_Information given_.
-- ==== Sys2Proof/Syntax.lean ====
section
/-! DEFINITION. The syntax of the instruction set: one constructor of `Instr` per row of spec/opcode_table.json
(spec/30_encoding.md R120 to R148). An alias of R153 is the same row and the same constructor. -/

namespace Sys2Proof

/-- The base register that bits 6:5 of an indexed post-byte select: 00 X, 01 Y, 10 U, 11 S (R130). -/
inductive IndexReg where
  | x | y | u | s
deriving DecidableEq, Repr, Inhabited

/-- The rows of the post-byte table R131 before indirection. The PC-relative and extended rows carry the two `rr` bits
that the hardware does not read, so that no bit of an encoding is lost (log 26). -/
inductive IndexForm where
  | off5 (r : IndexReg) (n : BitVec 5)
  | inc1 (r : IndexReg)
  | inc2 (r : IndexReg)
  | dec1 (r : IndexReg)
  | dec2 (r : IndexReg)
  | zero (r : IndexReg)
  | accB (r : IndexReg)
  | accA (r : IndexReg)
  | off8 (r : IndexReg) (n : Byte)
  | off16 (r : IndexReg) (n : Word)
  | accD (r : IndexReg)
  | pcr8 (rr : IndexReg) (n : Byte)
  | pcr16 (rr : IndexReg) (n : Word)
  | ext (rr : IndexReg) (n : Word)
deriving DecidableEq, Repr, Inhabited

/-- An indexed operand: the row and the indirect bit `i` of R134. -/
structure Indexed where
  form : IndexForm
  indirect : Bool
deriving DecidableEq, Repr, Inhabited

/-- The registers a TFR or EXG post-byte names (R140). -/
inductive Reg where
  | d | x | y | u | s | pc | a | b | cc | dp
deriving DecidableEq, Repr, Inhabited

/-- A 16-bit register (R140). -/
def Reg.is16 (r : Reg) : Bool :=
  match r with
  | .d => true
  | .x => true
  | .y => true
  | .u => true
  | .s => true
  | .pc => true
  | .a => false
  | .b => false
  | .cc => false
  | .dp => false

/-- An operand in memory: direct, indexed or extended (R124, R125, R131). -/
inductive MemOperand where
  | dir (lo : Byte)
  | idx (ix : Indexed)
  | ext (a : Word)
deriving DecidableEq, Repr, Inhabited

/-- An 8-bit operand: immediate or in memory (R127). -/
inductive Operand8 where
  | imm (v : Byte)
  | mem (m : MemOperand)
deriving DecidableEq, Repr, Inhabited

/-- A 16-bit operand: immediate or in memory (R127). -/
inductive Operand16 where
  | imm (v : Word)
  | mem (m : MemOperand)
deriving DecidableEq, Repr, Inhabited

/-- The instructions. A direct form carries the low address byte, an extended form the address, an indexed form the
operand of its post-byte, a branch its offset, a TFR or EXG its two registers, a PSH or PUL its register list. In the
order of the table, the inherent rows last. -/
inductive Instr where
  | negDir (lo : Byte)
  | comDir (lo : Byte)
  | lsrDir (lo : Byte)
  | rorDir (lo : Byte)
  | asrDir (lo : Byte)
  | lslDir (lo : Byte)
  | rolDir (lo : Byte)
  | decDir (lo : Byte)
  | incDir (lo : Byte)
  | tstDir (lo : Byte)
  | jmpDir (lo : Byte)
  | clrDir (lo : Byte)
  | lbra (off : Word)
  | lbsr (off : Word)
  | orcc (v : Byte)
  | andcc (v : Byte)
  | exg (src : Reg) (dst : Reg)
  | tfr (src : Reg) (dst : Reg)
  | bra (off : Byte)
  | brn (off : Byte)
  | bhi (off : Byte)
  | bls (off : Byte)
  | bhs (off : Byte)
  | blo (off : Byte)
  | bne (off : Byte)
  | beq (off : Byte)
  | bvc (off : Byte)
  | bvs (off : Byte)
  | bpl (off : Byte)
  | bmi (off : Byte)
  | bge (off : Byte)
  | blt (off : Byte)
  | bgt (off : Byte)
  | ble (off : Byte)
  | leax (ix : Indexed)
  | leay (ix : Indexed)
  | leas (ix : Indexed)
  | leau (ix : Indexed)
  | pshs (pb : Byte)
  | puls (pb : Byte)
  | pshu (pb : Byte)
  | pulu (pb : Byte)
  | cwai (v : Byte)
  | negIdx (ix : Indexed)
  | comIdx (ix : Indexed)
  | lsrIdx (ix : Indexed)
  | rorIdx (ix : Indexed)
  | asrIdx (ix : Indexed)
  | lslIdx (ix : Indexed)
  | rolIdx (ix : Indexed)
  | decIdx (ix : Indexed)
  | incIdx (ix : Indexed)
  | tstIdx (ix : Indexed)
  | jmpIdx (ix : Indexed)
  | clrIdx (ix : Indexed)
  | negExt (a : Word)
  | comExt (a : Word)
  | lsrExt (a : Word)
  | rorExt (a : Word)
  | asrExt (a : Word)
  | lslExt (a : Word)
  | rolExt (a : Word)
  | decExt (a : Word)
  | incExt (a : Word)
  | tstExt (a : Word)
  | jmpExt (a : Word)
  | clrExt (a : Word)
  | subaImm (v : Byte)
  | cmpaImm (v : Byte)
  | sbcaImm (v : Byte)
  | subdImm (v : Word)
  | andaImm (v : Byte)
  | bitaImm (v : Byte)
  | ldaImm (v : Byte)
  | eoraImm (v : Byte)
  | adcaImm (v : Byte)
  | oraImm (v : Byte)
  | addaImm (v : Byte)
  | cmpxImm (v : Word)
  | bsr (off : Byte)
  | ldxImm (v : Word)
  | subaDir (lo : Byte)
  | cmpaDir (lo : Byte)
  | sbcaDir (lo : Byte)
  | subdDir (lo : Byte)
  | andaDir (lo : Byte)
  | bitaDir (lo : Byte)
  | ldaDir (lo : Byte)
  | staDir (lo : Byte)
  | eoraDir (lo : Byte)
  | adcaDir (lo : Byte)
  | oraDir (lo : Byte)
  | addaDir (lo : Byte)
  | cmpxDir (lo : Byte)
  | jsrDir (lo : Byte)
  | ldxDir (lo : Byte)
  | stxDir (lo : Byte)
  | subaIdx (ix : Indexed)
  | cmpaIdx (ix : Indexed)
  | sbcaIdx (ix : Indexed)
  | subdIdx (ix : Indexed)
  | andaIdx (ix : Indexed)
  | bitaIdx (ix : Indexed)
  | ldaIdx (ix : Indexed)
  | staIdx (ix : Indexed)
  | eoraIdx (ix : Indexed)
  | adcaIdx (ix : Indexed)
  | oraIdx (ix : Indexed)
  | addaIdx (ix : Indexed)
  | cmpxIdx (ix : Indexed)
  | jsrIdx (ix : Indexed)
  | ldxIdx (ix : Indexed)
  | stxIdx (ix : Indexed)
  | subaExt (a : Word)
  | cmpaExt (a : Word)
  | sbcaExt (a : Word)
  | subdExt (a : Word)
  | andaExt (a : Word)
  | bitaExt (a : Word)
  | ldaExt (a : Word)
  | staExt (a : Word)
  | eoraExt (a : Word)
  | adcaExt (a : Word)
  | oraExt (a : Word)
  | addaExt (a : Word)
  | cmpxExt (a : Word)
  | jsrExt (a : Word)
  | ldxExt (a : Word)
  | stxExt (a : Word)
  | subbImm (v : Byte)
  | cmpbImm (v : Byte)
  | sbcbImm (v : Byte)
  | adddImm (v : Word)
  | andbImm (v : Byte)
  | bitbImm (v : Byte)
  | ldbImm (v : Byte)
  | eorbImm (v : Byte)
  | adcbImm (v : Byte)
  | orbImm (v : Byte)
  | addbImm (v : Byte)
  | lddImm (v : Word)
  | lduImm (v : Word)
  | subbDir (lo : Byte)
  | cmpbDir (lo : Byte)
  | sbcbDir (lo : Byte)
  | adddDir (lo : Byte)
  | andbDir (lo : Byte)
  | bitbDir (lo : Byte)
  | ldbDir (lo : Byte)
  | stbDir (lo : Byte)
  | eorbDir (lo : Byte)
  | adcbDir (lo : Byte)
  | orbDir (lo : Byte)
  | addbDir (lo : Byte)
  | lddDir (lo : Byte)
  | stdDir (lo : Byte)
  | lduDir (lo : Byte)
  | stuDir (lo : Byte)
  | subbIdx (ix : Indexed)
  | cmpbIdx (ix : Indexed)
  | sbcbIdx (ix : Indexed)
  | adddIdx (ix : Indexed)
  | andbIdx (ix : Indexed)
  | bitbIdx (ix : Indexed)
  | ldbIdx (ix : Indexed)
  | stbIdx (ix : Indexed)
  | eorbIdx (ix : Indexed)
  | adcbIdx (ix : Indexed)
  | orbIdx (ix : Indexed)
  | addbIdx (ix : Indexed)
  | lddIdx (ix : Indexed)
  | stdIdx (ix : Indexed)
  | lduIdx (ix : Indexed)
  | stuIdx (ix : Indexed)
  | subbExt (a : Word)
  | cmpbExt (a : Word)
  | sbcbExt (a : Word)
  | adddExt (a : Word)
  | andbExt (a : Word)
  | bitbExt (a : Word)
  | ldbExt (a : Word)
  | stbExt (a : Word)
  | eorbExt (a : Word)
  | adcbExt (a : Word)
  | orbExt (a : Word)
  | addbExt (a : Word)
  | lddExt (a : Word)
  | stdExt (a : Word)
  | lduExt (a : Word)
  | stuExt (a : Word)
  | lbrn (off : Word)
  | lbhi (off : Word)
  | lbls (off : Word)
  | lbhs (off : Word)
  | lblo (off : Word)
  | lbne (off : Word)
  | lbeq (off : Word)
  | lbvc (off : Word)
  | lbvs (off : Word)
  | lbpl (off : Word)
  | lbmi (off : Word)
  | lbge (off : Word)
  | lblt (off : Word)
  | lbgt (off : Word)
  | lble (off : Word)
  | cmpdImm (v : Word)
  | cmpyImm (v : Word)
  | ldyImm (v : Word)
  | cmpdDir (lo : Byte)
  | cmpyDir (lo : Byte)
  | ldyDir (lo : Byte)
  | styDir (lo : Byte)
  | cmpdIdx (ix : Indexed)
  | cmpyIdx (ix : Indexed)
  | ldyIdx (ix : Indexed)
  | styIdx (ix : Indexed)
  | cmpdExt (a : Word)
  | cmpyExt (a : Word)
  | ldyExt (a : Word)
  | styExt (a : Word)
  | ldsImm (v : Word)
  | ldsDir (lo : Byte)
  | stsDir (lo : Byte)
  | ldsIdx (ix : Indexed)
  | stsIdx (ix : Indexed)
  | ldsExt (a : Word)
  | stsExt (a : Word)
  | cmpuImm (v : Word)
  | cmpsImm (v : Word)
  | cmpuDir (lo : Byte)
  | cmpsDir (lo : Byte)
  | cmpuIdx (ix : Indexed)
  | cmpsIdx (ix : Indexed)
  | cmpuExt (a : Word)
  | cmpsExt (a : Word)
  | nop
  | sync
  | daa
  | sex
  | rts
  | abx
  | rti
  | mul
  | swi
  | nega
  | coma
  | lsra
  | rora
  | asra
  | lsla
  | rola
  | deca
  | inca
  | tsta
  | clra
  | negb
  | comb
  | lsrb
  | rorb
  | asrb
  | lslb
  | rolb
  | decb
  | incb
  | tstb
  | clrb
  | swi2
  | swi3
deriving DecidableEq, Repr, Inhabited

end Sys2Proof
end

_Problem to solve_. The response must contain exactly the lines from the one with "cmpuDir (lo : Byte)" through the last line of the material above, both ends included, and no others.

_Exercise response_.
  | cmpuDir (lo : Byte)
  | cmpsDir (lo : Byte)
  | cmpuIdx (ix : Indexed)
  | cmpsIdx (ix : Indexed)
  | cmpuExt (a : Word)
  | cmpsExt (a : Word)
  | nop
  | sync
  | daa
  | sex
  | rts
  | abx
  | rti
  | mul
  | swi
  | nega
  | coma
  | lsra
  | rora
  | asra
  | lsla
  | rola
  | deca
  | inca
  | tsta
  | clra
  | negb
  | comb
  | lsrb
  | rorb
  | asrb
  | lslb
  | rolb
  | decb
  | incb
  | tstb
  | clrb
  | swi2
  | swi3
deriving DecidableEq, Repr, Inhabited

end Sys2Proof
end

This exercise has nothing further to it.